The choice of Daley as the new CoS is bothering some on the left because of these very business credentials he brings with him. While not an idealistic liberal, Daley is more of the old-Democratic family style Democrats. For lack of a better description, he's a true-blue Chicago Democrat. He gets things done, he builds the right coalitions, and he (generally) in on the right (left) side. While he has criticized some policy pushes from the White House (spending a year on health care, parts of the Wall Street reform bill), he is a pragmatic Democrat who can really bring something to the White House that they've been missing lately.
Not too mention, he can keep people in line, pretty much the biggest part of the job.

Wednesday, January 5, 2011

111th Congress, I Think I Shall Miss You Most of All

Today the 112th Congress started up, with John Boehner becoming Speaker of the House. As we move into this (hopefully short) era of Republican rule of the House, I think it would be nice to look back on the accomplishments of the last congress.
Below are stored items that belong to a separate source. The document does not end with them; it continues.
-- ==== Sys2Proof/Tests/Slice0.lean ====
section
/-! SUPPORT. The model's own tests: refused ill-formed terms, every row's decoding from a word written out from the spec's encoding,
single steps from 95_test_vectors, and a witness for the hypotheses of every obligation that has some. -/

namespace Sys2Proof.Tests

open Sys2Proof.Machine

/-! ### WellFormed refuses what is no word's instruction (30_encoding R53, R55 to R57, R60) -/

theorem test_wf_sys_cls : Instr.wellFormed (.sys 0x0E0) = false := by decide

theorem test_wf_sys_ret : Instr.wellFormed (.sys 0x0EE) = false := by decide

theorem test_wf_sys_other : Instr.wellFormed (.sys 0x0E1) = true := by decide

theorem test_wf_unlisted8_listed : Instr.wellFormed (.unlisted8 1 2 0xE) = false := by decide

theorem test_wf_unlisted8_free : Instr.wellFormed (.unlisted8 1 2 0x8) = true := by decide

theorem test_wf_unlistedE_listed : Instr.wellFormed (.unlistedE 1 0xA1) = false := by decide

theorem test_wf_unlistedE_free : Instr.wellFormed (.unlistedE 1 0x00) = true := by decide

theorem test_wf_unlistedF_listed : Instr.wellFormed (.unlistedF 1 0x65) = false := by decide

theorem test_wf_unlistedF_free : Instr.wellFormed (.unlistedF 1 0x75) = true := by decide

/-! ### Decoding: one word per row, written out bit by bit from 30_encoding R48, R59 -/

theorem test_decode_cls : decodeWord 0b0000_0000_1110_0000 = .cls := by decide

theorem test_decode_ret : decodeWord 0b0000_0000_1110_1110 = .ret := by decide

theorem test_decode_sys : decodeWord 0b0000_0001_0010_0011 = .sys 0x123 := by decide

theorem test_decode_jp : decodeWord 0b0001_1010_1011_1100 = .jp 0xABC := by decide

theorem test_decode_call : decodeWord 0b0010_0011_0000_0000 = .call 0x300 := by decide

theorem test_decode_seImm : decodeWord 0b0011_0010_0001_0101 = .seImm 2 0x15 := by decide

theorem test_decode_sneImm : decodeWord 0b0100_0010_0001_0101 = .sneImm 2 0x15 := by decide

theorem test_decode_seReg : decodeWord 0b0101_1010_1011_0011 = .seReg 0xA 0xB 3 := by decide

theorem test_decode_ldImm : decodeWord 0b0110_1010_0100_0010 = .ldImm 0xA 0x42 := by decide

theorem test_decode_addImm : decodeWord 0b0111_0011_0000_0011 = .addImm 3 0x03 := by decide

theorem test_decode_ldReg : decodeWord 0b1000_0000_0001_0000 = .ldReg 0 1 := by decide

theorem test_decode_orReg : decodeWord 0b1000_1111_0001_0001 = .orReg 0xF 1 := by decide

theorem test_decode_andReg : decodeWord 0b1000_0000_0001_0010 = .andReg 0 1 := by decide

theorem test_decode_xorReg : decodeWord 0b1000_0010_0010_0011 = .xorReg 2 2 := by decide

theorem test_decode_addReg : decodeWord 0b1000_0000_1111_0100 = .addReg 0 0xF := by decide

theorem test_decode_sub : decodeWord 0b1000_0000_0001_0101 = .sub 0 1 := by decide

theorem test_decode_shr : decodeWord 0b1000_0011_0010_0110 = .shr 3 2 := by decide

theorem test_decode_subn : decodeWord 0b1000_0100_0100_0111 = .subn 4 4 := by decide

theorem test_decode_shl : decodeWord 0b1000_1111_0010_1110 = .shl 0xF 2 := by decide

theorem test_decode_unlisted8 : decodeWord 0b1000_0000_0000_1111 = .unlisted8 0 0 0xF := by decide

theorem test_decode_sneReg : decodeWord 0b1001_0000_0001_0111 = .sneReg 0 1 7 := by decide

theorem test_decode_ldI : decodeWord 0b1010_0010_1111_0000 = .ldI 0x2F0 := by decide

theorem test_decode_jpV0 : decodeWord 0b1011_0101_1111_1110 = .jpV0 0x5FE := by decide

theorem test_decode_rnd : decodeWord 0b1100_0011_0000_1111 = .rnd 3 0x0F := by decide

theorem test_decode_drw : decodeWord 0b1101_0000_0001_0101 = .drw 0 1 5 := by decide

theorem test_decode_skp : decodeWord 0b1110_0101_1001_1110 = .skp 5 := by decide

theorem test_decode_sknp : decodeWord 0b1110_0101_1010_0001 = .sknp 5 := by decide

theorem test_decode_unlistedE : decodeWord 0b1110_0000_0000_0000 = .unlistedE 0 0 := by decide

theorem test_decode_ldVxDT : decodeWord 0b1111_0010_0000_0111 = .ldVxDT 2 := by decide

theorem test_decode_ldVxK : decodeWord 0b1111_0011_0000_1010 = .ldVxK 3 := by decide

theorem test_decode_ldDTVx : decodeWord 0b1111_0001_0001_0101 = .ldDTVx 1 := by decide

theorem test_decode_ldSTVx : decodeWord 0b1111_0100_0001_1000 = .ldSTVx 4 := by decide

theorem test_decode_addIVx : decodeWord 0b1111_0010_0001_1110 = .addIVx 2 := by decide

theorem test_decode_ldFVx : decodeWord 0b1111_0000_0010_1001 = .ldFVx 0 := by decide

theorem test_decode_ldBVx : decodeWord 0b1111_0000_0011_0011 = .ldBVx 0 := by decide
The Democrats website has a top-ten list, which has some of the greatest hits of the last few years.
It was an exciting time, filled with lots of great debates over important issues. Sure, there were some fairly dumb things. But hey, everybody says something dumb every once in awhile.

Tuesday, January 4, 2011

Eastern Elites

I was watching MSNBC's "Morning Joe" today, and I realized that there's an opportunity to be had in this, the land of 5 trillion cable channels.
Our major news media outlets are insanely east-coast oriented.
I came across five different stories today about New Jersey governor Chris Christie, who is not a candidate for president in 2012 (or IS he?). New Jersey is the eleventh most populous state in the union, with 8.7 million people, just over the entire population of New York City. Sure, Christie is doing some mildly noteworthy things, but California has more than four times as many people. Texas has 25 million people, and I haven't seen their governor show up in my sphere in awhile. Now, I live in California and Jerry Brown just got sworn in yesterday, so he's shown up in the news a little more than he normally would.

What there seems like there would be a fairly decent market for is a news network that doesn't focus on the handful of states in the northeast, but instead focuses on the entire rest of the country. Sure, New York City was covered in snow? Mention that. Detroit is now cheaper for corporations to home their call centers than India? Maybe spend a little more time on that. Michigan is home to nearly nine million people, and Detroit is just a hop skip and a jump from Ohio and Indiana. It's a big country, and there's plenty of news to be had outside the fact that the mayor of NYC gave an address partly in Spanish.